La eliminación de la inequitativa diferencia entre quienes estudian sólo 4 ó 5 horas diarias en colegios públicos y los que lo hacen 8 horas en colegios privados es un acto de elemental justicia social y una camino cierto hacia la tan anhelada calidad de la educación.
El sólo anuncio de la jornada escolar completa ha despertado amplios respaldos, por sus indiscutibles beneficios educativos y sociales.
La dificultad radica en su implementación, que demanda cuantiosos recursos públicos, provoca resistencias corporativas, entraña cambios en la vida cotidiana de las familias y conlleva variaciones sustanciales en la organización y funcionamiento de los colegios.
La doble jornada en los colegios públicos, adoptada en 1965 como una medida transitoria, logró un consenso general y se dio sin mayores traumatismos. Las matemáticas y el cálculo-beneficio del Estado, los padres de familia y los educadores lo hicieron posible.
Allí estuvo la clave de su ‘éxito’: el número de establecimientos se multiplicó por dos, la cobertura educativa aumentó, sin construir un solo metro cuadrado. Los maestros trabajaban medio tiempo y su salario se mantuvo igual. Los alumnos dispusieron de más tiempo para realizar sus tareas o incursionar en el mundo del trabajo. El menor tiempo de enseñanza fue suplido con nuevos métodos pedagógicos y currículos menos extensos. El número de maestros se duplicó y Fecode creció y se fortaleció. Las madres de familia pudieron liberar su tiempo de atención a los hijos e ingresaron al mundo laboral, todo era cuestión de organizar los horarios de las comidas y el transcurrir cotidiano de los hogares.
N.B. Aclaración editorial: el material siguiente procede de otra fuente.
-- ==== Sys2Proof/Machine/GroupMsg.lean ====
section
/-!
DEFINITION. Unit requests of parity groups and what they carry (17_quire_link.md R537, 18_parity_and_fixity.md R561 to R563,
R568, R572): requests and answers, tables, locks, and the sheets of a stripe that a unit obtains. The spec leaves the layout of
unit requests open; DESIGN CHOICE (notes/assumptions/45.md).
-/

namespace Sys2Proof.Machine

/-! Request kinds: the ARG of a unit request. -/

/-- A wake probe (R564). -/
def rqProbe : Nat := 1
/-- A member's disc is examined for GROUP CREATE (R556). -/
def rqFacts : Nat := 2
/-- A table's fixed part, and one member of it (R562). -/
def rqTable : Nat := 3
/-- See `rqTable`. -/
def rqMember : Nat := 4
/-- Prepare one sheet (R566). -/
def rqPrepare : Nat := 5
/-- RELEASE n. -/
def rqRelease : Nat := 6
/-- Write n is void (R570). -/
def rqVoid : Nat := 7
/-- Read one sheet (R572). -/
def rqRead : Nat := 8
/-- A stripe's lock asked for and given back (R568). -/
def rqLock : Nat := 9
/-- See `rqLock`. -/
def rqUnlock : Nat := 10
/-- The keeper's decision for n (R567). -/
def rqDecision : Nat := 11
/-- A disc loaded, and a member disc unloaded (R563). -/
def rqLoaded : Nat := 12
/-- See `rqLoaded`. -/
def rqUnloaded : Nat := 13
/-- The table is wanted (R563). -/
def rqWant : Nat := 14
/-- A member counts as failed (R569). -/
def rqFailed : Nat := 15
/-- The group has ended (R577). -/
def rqEnd : Nat := 16
/-- A rebuild starts at the target; its progress (R574, R575). -/
def rqBuild : Nat := 17
/-- See `rqBuild`. -/
def rqDone : Nat := 18
/-- Every stream is to be flushed (R549). -/
def rqFlush : Nat := 19
/-- A spare is examined for GROUP REBUILD (R573). -/
def rqSpare : Nat := 20
/-- A stripe is lost (R575). -/
def rqLost : Nat := 21

/-- A request's payload: group, generation, n, LSN or stripe, and more by kind. -/
def reqBytes (id gen n lsn : Nat) (extra : Bytes) : Bytes :=
  leBytes 4 id ++ leBytes 4 gen ++ leBytes 4 n ++ leBytes 4 lsn ++ extra

/-- A unit request sent, with nothing remembered of it. -/
def tell (dst kind : Nat) (payload : Bytes) (d : Dev) : Dev :=
  let (t, d) := nextTag d
  sendMsg { type := 0x20, dst := dst, cls := 1, tag := t, epoch := d.epoch, arg := kind, payload := payload } d

/-- A unit response: CLASS and DETAIL in ARG. -/
def respond (dst tag cls detail : Nat) (payload : Bytes) (d : Dev) : Dev :=
  sendMsg { type := 0x21, dst := dst, cls := 2, tag := tag, epoch := d.epoch, arg := 256 * cls + detail, payload := payload } d

/-- A sheet sent in 512 unit data messages (R19); ARG is the index of the message, and bit 31 marks the data of a prepare. -/
def sheetSend (dst tag addr : Nat) (prepare : Bool) (d : Dev) : Dev :=
  let g := d.bufGet 8 addr 131072
  g.2.each (List.range 512) fun d i =>
    sendMsg { type := 0x22, dst := dst, cls := 3, tag := tag, epoch := d.epoch, arg := i + bit prepare <<< 31
              payload := (g.1.drop (256 * i)).take 256 } d

/-- The die serial of a member's unit. -/
def Group.unitOf (g : Group) (j : Nat) : Nat := ((g.members[j]?).map (·.unit)).getD 0

/-- The unit that a request goes to now: that of its member, found again by its disc where it has moved (R563, R569). -/
def Dev.askUnit (d : Dev) (a : GroupAsk) : Nat :=
  match d.group a.group with
  | some g => if a.kind == rqPrepare || a.kind == rqRelease || a.kind == rqRead || a.kind == rqProbe then g.unitOf a.member else a.serial
  | none => a.serial

/-- An outstanding request sent, or sent again (R569): to wherever its unit is now; with no such unit it waits. -/
def sendAsk (a : GroupAsk) (d : Dev) : Dev :=
  let d := d.onComp fun c => { c with
    transfers := c.transfers.map fun t => if t.src == 64 && t.tag == a.tag then { t with got := 0 } else t }
  match d.addrOf (d.askUnit a) with
  | none => d
  | some dst =>
    let d := sendMsg { type := 0x20, dst := dst, cls := 1, tag := a.tag, epoch := d.epoch, arg := a.kind, payload := a.payload } d
    match a.addr with
    | some at_ => d.cond (a.kind == rqPrepare) (sheetSend dst a.tag at_ true)
    | none => d

/-- A new outstanding request, sent; with the transfer of the sheet that it brings. -/
def newAsk (a : GroupAsk) (t : Option Transfer) (d : Dev) : Dev :=
  let (tag, d) := nextTag d
  let a := { a with tag := tag, since := d.qtime }
  let d := d.onComp fun c => { c with
    asks := c.asks ++ [a]
    transfers := c.transfers ++ (t.map fun t => { t with tag := tag, src := 64 }).toList }
  sendAsk a d

/-- Outstanding requests dropped, with their transfers. -/
def dropAsks (p : GroupAsk → Bool) (d : Dev) : Dev :=
  let gone := (d.comp.asks.filter p).map (·.tag)
  d.onComp fun c => { c with
    asks := c.asks.filter fun a => !p a
    transfers := c.transfers.filter fun t => !(t.src == 64 && gone.contains t.tag) }
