-- ==== Sys2Proof/Machine/GroupCmds.lean ====
section
/-!
DEFINITION. The group commands (18_parity_and_fixity.md R553 to R556, R564, R572, R573, R576, R577).
-/

namespace Sys2Proof.Machine

/-! GROUP CREATE. -/

/-- A descriptor read (Table 18-1). -/
def groupOf (b : Bytes) (keeper : Nat) : Group :=
  let slow := le b 12 2
  { keeper := keeper, k := le b 2 1, m := le b 3 1, q := le b 4 4, seed := le b 8 4, slow := if slow = 0 then 2000 else slow
    fmax := le b 14 1
    members := (List.range (le b 1 1)).map fun j =>
      let o := 64 + 32 * j
      { unit := le b o 8, maker := le b (o + 8) 4, disc := le b (o + 12) 4, base := le b (o + 16) 4 } }

/-- Whether the reserved bytes of a descriptor are zero. -/
def descriptorZero (b : Bytes) : Bool :=
  leNat ((b.drop 15).take 49) == 0 && (List.range (le b 1 1)).all fun j => leNat ((b.drop (64 + 32 * j + 20)).take 12) == 0

/-- Whether a list holds nothing twice. -/
def noRepeats (l : List Nat) : Bool := decide (l.eraseDups.length = l.length)

/-- The limits of R553 and R554 that the keeper can check itself. -/
def Dev.geometryOk (d : Dev) (b : Bytes) : Bool :=
  let g := groupOf b d.serial
  let slow := le b 12 2
  le b 0 1 == 1 && descriptorZero b && 1 ≤ g.m && g.m ≤ 4 && 1 ≤ g.k && g.k ≤ 28 && g.width ≤ g.size && 2 ≤ g.size && g.size ≤ 32
    && 1 ≤ g.q && decide (g.q * g.size * g.k ≤ 0xFFFFFFFE) && g.fmax ≤ g.m && (slow == 0 || (100 ≤ slow && slow ≤ 60000))
    && noRepeats (g.members.map (·.unit)) && noRepeats (g.members.map fun m => m.maker * 2 ^ 32 + m.disc)
    && (d.comp.groups.filter d.keeps).length < 64 && d.comp.groups.length < 80
    && g.members.all fun m => (d.addrOf m.unit).isSome

/-- The next group identifier and counter: 0 and the values of groups that the keeper still holds are skipped (R556). -/
def Dev.freeGroup (d : Dev) : Nat :=
  let used := (d.comp.groups.filter d.keeps).map fun g => g.id % 4096
  (((List.range 4096).map fun i => (d.comp.nextId + i) % 4096).find? fun n => n != 0 && !used.contains n).getD 1

/-- The members' answers are all here: the group is created and handed out, or refused (R556). -/
def finishCreate (id : Nat) (g : Group) (classes : List Nat) (d : Dev) : Dev :=
  let d := d.onComp fun c => { c with created := c.created.filter fun e => e.1 != id }
  if classes.any fun c => 1 < c || c != classes.headD 0xFF then d.endCmd id 3 0x11
  else
    let n := d.freeGroup
    let gid := d.serial % 2 ^ 20 * 4096 + n
    let g := { g with id := gid, index := d.freeIndex, media := classes.headD 0 }
    let d := d.onComp fun c => { c with groups := c.groups ++ [g], nextId := (n + 1) % 4096 }
    (announce gid (groupGen g d)).endCmd id 0 0 gid 1

/-- GROUP CREATE (R556): the descriptor checked, each member's unit asked, then the group made. -/
def groupCreate (id : Nat) (d : Dev) : Dev :=
  runCmd id 0x20 (fun c d =>
    match d.comp.created.find? fun e => e.1 == id with
    | some e => if e.2.2.length < e.2.1.size then groupWork d else finishCreate id e.2.1 e.2.2 d
    | none => withData id (fun _ d =>
      let b := d.hostData c
      if b.length != 64 + 32 * le b 1 1 then d.endCmd id 3 3
      else if !d.geometryOk b then d.endCmd id 3 0x11
      else
        let g := groupOf b d.serial
        let d := d.onComp fun x => { x with created := x.created ++ [(id, g, [])] }
        d.each g.members fun d m =>
          newAsk { kind := rqFacts, member := 0xFF, serial := m.unit, cmd := id
                   payload := reqBytes 0 0 0 0 (leBytes 4 m.maker ++ leBytes 4 m.disc ++ leBytes 4 m.base
                     ++ leBytes 4 (g.q * g.width)) } none d) d) d

/-! GROUP DELETE. -/

/-- Whether a group has a command, a write or a sheet under way here. -/
def Dev.groupBusy (d : Dev) (gid except : Nat) : Bool :=
  (d.running.any fun c => c.id != except && c.ssq != 0 && [0x22, 0x23, 0x25].contains c.opcode && c.groupId == gid)
    || (d.comp.writes.any fun w => w.group == gid) || (d.comp.parts.any fun p => p.group == gid)
    || d.comp.jobs.any fun j => j.group == gid && j.cmd != 0

/-- GROUP DELETE (R577). -/
def groupDelete (id : Nat) (d : Dev) : Dev :=
  runCmd id 0x21 (fun c d =>
    let gid := c.groupId
    match d.group gid with
    | none => d.endCmd id 3 0x10
    | some g =>
      if d.groupBusy gid id then groupWork d
      else
        let d := tableChange gid (fun g => g) d
        let gen := ((d.group gid).map (·.gen)).getD 0
        let d := d.each (d.memberAddrs g) fun d a => tell a rqEnd (reqBytes gid gen 0 0 []) d
        (dropGroup gid d).endCmd id 0 0) d

/-! GROUP WRITE and GROUP READ. -/

/-- A GROUP WRITE that passes the other checks probes every ONLINE member, and is accepted once each has answered (R564). -/
def gwProbe (c : Cmd) (d : Dev) : Dev :=
  if d.mustWait c || d.blocked c || (judge d c).isSome then admitAll d
  else match d.group c.groupId with
    | none => d
    | some g =>
      if c.work = 0 then
        let d := d.onCmd c.id fun c => { c with work := 1 }
        d.each g.members.zipIdx fun d e =>
          if e.1.state != 0 then d
          else newAsk { kind := rqProbe, group := g.id, member := e.2, serial := e.1.unit, cmd := c.id
                        payload := reqBytes g.id g.gen 0 0 [] } none d
      else if d.comp.asks.any fun a => a.kind == rqProbe && a.cmd == c.id then d
      else admitAll (d.onCmd c.id fun c => { c with work := 2 })

/-- The data of a GROUP WRITE put into the buffer, sheet by sheet. -/
def gwData (c : Cmd) (d : Dev) : Dev :=
  match d.comp.writes.find? fun w => w.cmd == c.id with
  | none => d
  | some w =>
    if !w.data.isEmpty then d
    else
      let r := d.alloc (131072 * c.run.2)
      let d := r.2.bufPut 7 r.1 (d.hostData c)
      d.onWrite w.group w.n fun w => { w with
        data := (List.range c.run.2).map fun i => (c.run.1 + i, r.1 + 131072 * i) }

/-- GROUP WRITE (R564 to R566): probes, then its data, then the steps of the write. -/
def groupWrite (id : Nat) (d : Dev) : Dev :=
  match d.cmd id with
  | none => d
  | some c =>
    if c.stage != .running || c.opcode != 0x22 then d
    else if c.ssq = 0 then gwProbe c d
    else groupWork (withData id gwData d)

/-- The end of GROUP READ: the sheets delivered in GLSN order (R572). -/
def endGroupRead (c : Cmd) (d : Dev) : Dev :=
  let mine := d.comp.jobs.filter fun j => j.cmd == c.id
  let l : List SheetRes := mine.map fun j => (c.run.1 + j.index, j.res.getD (4, 1))
  let d := d.each mine fun d j =>
    if 2 ≤ (j.res.getD (4, 1)).1 then d
    else
      let g := d.bufGet 8 j.addr 131072
      deliver c (131072 * j.index) g.1 g.2
  dropJobs c.id (d.endCmd c.id (overall l).1 (overall l).2 (readResults l).1 (readResults l).2)

/-- GROUP READ (R572). -/
def groupRead (id : Nat) (d : Dev) : Dev :=
  runCmd id 0x23 (fun c d =>
    match d.group c.groupId with
    | none => dropJobs id (d.endCmd id 3 0x10)
    | some g =>
      if c.work = 0 then
        let d := d.each (List.range c.run.2) fun d i =>
          addJob { group := g.id, stripe := (g.place (c.run.1 + i)).1, slot := (g.place (c.run.1 + i)).2, cmd := id, index := i } d
        groupWork (d.onCmd id fun c => { c with work := 1 })
      else
        let d := groupWork d
        if d.comp.jobs.any fun j => j.cmd == id && j.res.isNone then d else endGroupRead c d) d

/-! GROUP STATUS and GROUP REBUILD. -/

/-- STATE of the status record (Table 18-3). -/
def Group.health (g : Group) : Nat :=
  let off := (g.members.filter fun m => m.state != 0).length
  let short := g.m < off && (List.range g.stripes).any fun s =>
    ((g.stripeMembers s).filter fun j => g.mstate j == 0).length < g.k
  if !g.lost.isEmpty || short then 3
  else if g.members.any fun m => m.state == 3 then 2 else if off = 0 then 0 else 1

/-- The status record (Table 18-3). -/
def statusRecord (g : Group) (d : Dev) : Bytes :=
  let building := g.members.any fun m => m.state == 3
  let at_ := fun (serial : Nat) => match d.addrOf serial with
    | some a => if a == d.addr || (d.route a).isSome then a else 0xFF
    | none => 0xFF
  leBytes 4 g.id ++ leBytes 4 g.gen ++ leBytes 1 g.size ++ leBytes 1 g.k ++ leBytes 1 g.m ++ leBytes 1 g.fmax ++ leBytes 4 g.q
    ++ leBytes 1 g.health ++ leBytes 1 (at_ g.keeper) ++ leBytes 2 0
    ++ leBytes 4 (if building then g.done else 0) ++ leBytes 4 (if building then g.q * g.width else 0)
    ++ List.replicate 36 0#8
    ++ g.members.flatMap fun m => leBytes 8 m.unit ++ leBytes 1 m.state ++ leBytes 1 (at_ m.unit) ++ leBytes 2 0 ++ leBytes 4 m.base

/-- GROUP STATUS (R576). -/
def groupStatus (id : Nat) (d : Dev) : Dev :=
  runCmd id 0x24 (fun c d =>
    match d.group c.groupId with
    | none => d.endCmd id 3 0x10
    | some g => (deliver c 0 (statusRecord g d) d).endCmd id 0 0 g.gen (64 + 16 * g.size)) d

/-- GROUP REBUILD (R573): the spare is asked for its disc and range; its answer starts the rebuild. -/
def groupRebuild (id : Nat) (d : Dev) : Dev :=
  runCmd id 0x25 (fun c d =>
    match d.group c.groupId, d.unitAt (c.field 33 1) with
    | some g, some u =>
      if c.work != 0 then groupWork d
      else
        newAsk { kind := rqSpare, group := g.id, member := c.field 32 1, serial := u.serial, cmd := id
                 payload := reqBytes g.id g.gen 0 0 (leBytes 4 (g.q * g.width)) } none
          (d.onCmd id fun c => { c with work := 1 })
    | _, _ => d.endCmd id 3 0x11) d

/-! The effects of the commands. -/

/-- GROUP_CREATE (R556). -/
def execGroupCreate (cmd : Nat) (s : State) : Host.Outcome State Fault Refusal := s.onDev (groupCreate cmd)

/-- GROUP_DELETE (R577). -/
def execGroupDelete (cmd : Nat) (s : State) : Host.Outcome State Fault Refusal := s.onDev (groupDelete cmd)

/-- GROUP_WRITE (R566). -/
def execGroupWrite (cmd : Nat) (s : State) : Host.Outcome State Fault Refusal := s.onDev (groupWrite cmd)

/-- GROUP_READ (R572). -/
def execGroupRead (cmd : Nat) (s : State) : Host.Outcome State Fault Refusal := s.onDev (groupRead cmd)

/-- GROUP_STATUS (R576). -/
def execGroupStatus (cmd : Nat) (s : State) : Host.Outcome State Fault Refusal := s.onDev (groupStatus cmd)

/-- GROUP_REBUILD (R573). -/
def execGroupRebuild (cmd : Nat) (s : State) : Host.Outcome State Fault Refusal := s.onDev (groupRebuild cmd)

end Sys2Proof.Machine
end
El sector editorial encontró una verdadera mina de diamantes al duplicarse la demanda de textos y útiles escolares. Pocas veces en la historia de la educación se había logrado un consenso tan rápido y beneficioso.
Lo anterior ocurrió en estos 50 años. Todos ganaron, ninguno perdió. Hoy el cálculo y los intereses en torno a la implantación de la jornada única son distintos. De allí el disenso y las dificultades. Para los Ministros de Hacienda y Educación la preocupación central es cuantificar y conseguir los recursos fiscales que demanda construir y dotar los nuevos colegios.
Fecode concluye, amenazante, que a la doble jornada de trabajo le corresponde doble salario. Las madres de familia preocupadas interrogan por el futuro de la alimentación y los horarios de salida y regreso de sus hijos. A los jóvenes les cuesta imaginar una jornada escolar de ocho horas. Los pedagogos indagan sobre los cambios que se deben introducir en los programas de estudio y las áreas a enseñar en la jornada extendida.
El cambio que entraña la adopción de la jornada escolar completa demanda sacrificios de todo tipo: un esfuerzo social y fiscal sostenido, vocación de servicio por parte de los educadores, una nueva manera de pensar y organizar la educación y los colegios.
Todos, como hace 50 años, podrían ser socios de esta gran empresa educativa, sin la cual nuestra educación seguirá siendo inequitativa, excluyente, de mala calidad y fuente de insatisfacción social e individual.